Dataset entries

▶

-- ==== Sys2Proof/Machine/Modes.lean ====
section
/-! DEFINITION. The mode commands, wakes, entry into ISLAND and exit from it, CONTAINED, core voltage, the island supply, the
watchdog, and the resets of the two dies (15 Operating modes, 16, 17 Balls). -/

namespace Sys2Proof.Machine

/-! ### MODE_STATUS, WAKE_CONFIG, ISLAND_TIME (R475) -/

/-- MODE_STATUS. -/
def modeStatusBody (_ : List Byte) (s : State) : Answer :=
  let m := s.mode
  let ent := match m.entering with | none => 0 | some t => t.ctorIdx + 1
  .ok (leBytes 1 m.mode.ctorIdx ++ leBytes 1 ent ++ leBytes 1 (flag m.hold 0) ++ leBytes 1 m.cause ++ leBytes 1 m.latch ++
    leBytes 1 m.last ++ leBytes 2 0 ++ leBytes 8 m.lastEntry ++ leBytes 2 m.avsTarget ++ leBytes 2 m.avsAcked)

def execModeStatus (chan : Nat) (s : State) : Host.Outcome State Fault Refusal := .next (serveRead chan 0x0701 modeStatusBody s)

/-- WAKE_CONFIG. ALARM is a 48-bit count. -/
def wakeConfig (b : List Byte) (s : State) : Answer × State :=
  if 15 < byteAt b 1 || 15 < byteAt b 2 || 2 ^ 48 ≤ leAt b 8 8 then (.st Code.stRange, s)
  else
    let s1 := ((s.changeParam 0x9201 (byteAt b 0)).changeParam 0x9202 (byteAt b 1)).changeParam 0x9203 (byteAt b 2)
    (.ok, s1.modMode fun m => { m with alarm := leAt b 8 8 })

def execWakeConfig (chan : Nat) (s : State) : Host.Outcome State Fault Refusal := .next (serve chan 0x0703 wakeConfig s)

/-- ISLAND_TIME. -/
def islandTimeBody (_ : List Byte) (s : State) : Answer :=
  let m := s.mode
  .ok (leBytes 8 s.island ++ leBytes 8 m.ce ++ leBytes 8 m.cd ++ leBytes 8 m.te ++ leBytes 8 m.ei ++ leBytes 4 m.uncUs ++
    leBytes 8 (twos 64 m.ef) ++ leBytes 1 s.resumeFlags)

def execIslandTime (chan : Nat) (s : State) : Host.Outcome State Fault Refusal := .next (serveRead chan 0x0704 islandTimeBody s)

/-! ### Wakes (R463, R464) -/

/-- The source is enabled (R463). -/
def State.wakeOn (s : State) (i : Nat) : Bool := (s.paramN 0x9201).testBit i

/-- WAKE_INPUT_QUALIFY: the inputs as debounced. An edge source qualifies as it becomes active; a level source while active,
unless it was replayed and has not been released since. -/
def wakeInputQualify (levels : Nat) (s : State) : State :=
  let was := s.wakeActive
  let s1 := s.modMode fun m => { m with wakeIn := levels % 16 }
  let now := s1.wakeActive
  let s2 := s1.modMode fun m => { m with levelHeld := m.levelHeld &&& now }
  let fires (i : Nat) : Bool :=
    bit now i && s.wakeOn i && (if (s.paramN 0x9203).testBit i then !bit s2.mode.levelHeld i else !bit was i)
  latchWakes (((List.range 4).filter fires).map (2 ^ ·)).sum s2

def execWakeInputQualify (levels : Nat) (s : State) : Host.Outcome State Fault Refusal := .next (wakeInputQualify levels s)

/-- ISLAND_ALARM. -/
def islandAlarm (s : State) : State := if s.island = s.mode.alarm && s.wakeOn 6 then latchWake 6 s else s

def execIslandAlarm (s : State) : Host.Outcome State Fault Refusal := .next (islandAlarm s)

/-- WAKE_LATCH_CLEAR: a W1C write of PWR_WAKE_LATCH. -/
def wakeLatchClear (mask : Nat) (s : State) : State := s.modMode fun m => { m with latch := w1c m.latch mask % 256 }

def execWakeLatchClear (mask : Nat) (s : State) : Host.Outcome State Fault Refusal := .next (wakeLatchClear mask s)

/-! ### MODE_REQUEST (R456 to R461, R465, R475) -/

/-- The wake source of a channel: MP or SMBus, when enabled (R463). -/
def State.chanWake (s : State) (chan : Nat) : Option Nat :=
  if s.transport chan = 2 && s.wakeOn 4 then some 4 else if s.transport chan = 3 && s.wakeOn 5 then some 5 else none

/-- The status of a request. -/
def modeAnswer (chan target : Nat) (s : State) : Nat :=
  let m := s.mode.mode
  let inService := m = .standby || m = .owner || m = .partner
  if target = 3 || 5 < target then Code.stRange
  else if s.mode.entering.isSome || s.mode.resetAfter.isSome then Code.stBusy
  else if target = 5 then
    (if m = .standby && s.sys.prov && s.fuse.lifecycle ≤ 1 then Code.stOk else Code.stLocked)
  else if m = .island then
    (if (target = 1 || target = 2) && (s.chanWake chan).isSome && !s.pins.overtempHold then Code.stOk else Code.stMode)
  else if target = 0 then
    (if !inService then Code.stMode
     else if s.wakeActive &&& s.paramN 0x9203 &&& s.paramN 0x9201 ≠ 0 then Code.stBusy else Code.stOk)
  else if target = 1 then (if inService || m = .provision then Code.stOk else Code.stMode)
  else if inService then Code.stOk else Code.stMode

/-- HOLD as an accepted request leaves it. A controller that leaves service before a commit's boundary applies none of it (R11;
DEDUCED, log 42). -/
def setHoldBit (target : Nat) (s : State) : State :=
  let s1 := if target = 1 && !s.mode.hold then { s with par := { s.par with commits := [] } } else s
  s1.modMode fun m => { m with hold := if target = 1 then true else if target = 2 then false else m.hold }

/-- An accepted request for STANDBY or SERVICE on MP or SMBus is a wake (R463). -/
def chanWakes (chan target : Nat) (s : State) : State :=
  match s.chanWake chan with
  | some i => if target = 1 || target = 2 then latchWake i s else s
  | none => s

/-- What an accepted request starts. -/
def modeStart (chan target : Nat) (s : State) : State :=
  let m := s.mode.mode
  let s1 := setHoldBit target s
  if target = 5 then modeEntered .provision 0 s1
  else if target = 4 then enterContained 7 s1
  else if target = 0 then leaveStart (s1.modMode fun m => { m with entering := some .island, byFeedLoss := false })
  else if target = 1 && (m = .owner || m = .partner) then
    leaveStart (chanWakes chan target (s1.modMode fun m => { m with entering := some .standby }))
  else if target = 1 && m = .provision then chanWakes chan target (modeEntered .standby 0 s1)
  else modeFollow (chanWakes chan target s1)

/-- MODE_REQUEST; the answer goes before what it starts. -/
def modeRequest (chan : Nat) (s : State) : State :=
  let target := byteAt (reqBody (s.chan chan).req) 0
  let st := modeAnswer chan target s
  serveThen chan 0x0702 (fun _ s => (some (.st st), s)) (fun t => if st = Code.stOk then modeStart chan target t else t) s

def execModeRequest (chan : Nat) (s : State) : Host.Outcome State Fault Refusal := .next (modeRequest chan s)

/-! ### What the AON controller answers itself (R382) -/

/-- The AON controller's execution of a request that the data die has not taken. -/
def aonRun (chan opcode : Nat) (b : List Byte) (s : State) : Answer × State :=
  if opcode = 0x0101 then (.ok (identifyBody false s), s)
  else if opcode = 0x0301 then (bayStatus b s, s)
  else if opcode = 0x0302 && byteAt b 1 == 0 then bayPower b s
  else if opcode = 0x0701 then (modeStatusBody b s, s)
  else if opcode = 0x0702 then (.st (modeAnswer chan (byteAt b 0) s), s)
  else if opcode = 0x0703 then wakeConfig b s
  else if opcode = 0x0704 then (islandTimeBody b s, s)
  else if opcode = 0x0801 then (bbxReadBody b s, s)
  else if opcode = 0x0110 then (fuseStatusBody b s, s)
  else (.st Code.stMode, s)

◀

ACTIVITY
Nothing but the lines from the top of the records down to the line with "ISLAND_TIME (R475) -/" belongs in the answer; repeat them exactly.

OUTPUT OF THE EXERCISE
-- ==== Sys2Proof/Machine/Modes.lean ====
section
/-! DEFINITION. The mode commands, wakes, entry into ISLAND and exit from it, CONTAINED, core voltage, the island supply, the
watchdog, and the resets of the two dies (15 Operating modes, 16, 17 Balls). -/

namespace Sys2Proof.Machine

/-! ### MODE_STATUS, WAKE_CONFIG, ISLAND_TIME (R475) -/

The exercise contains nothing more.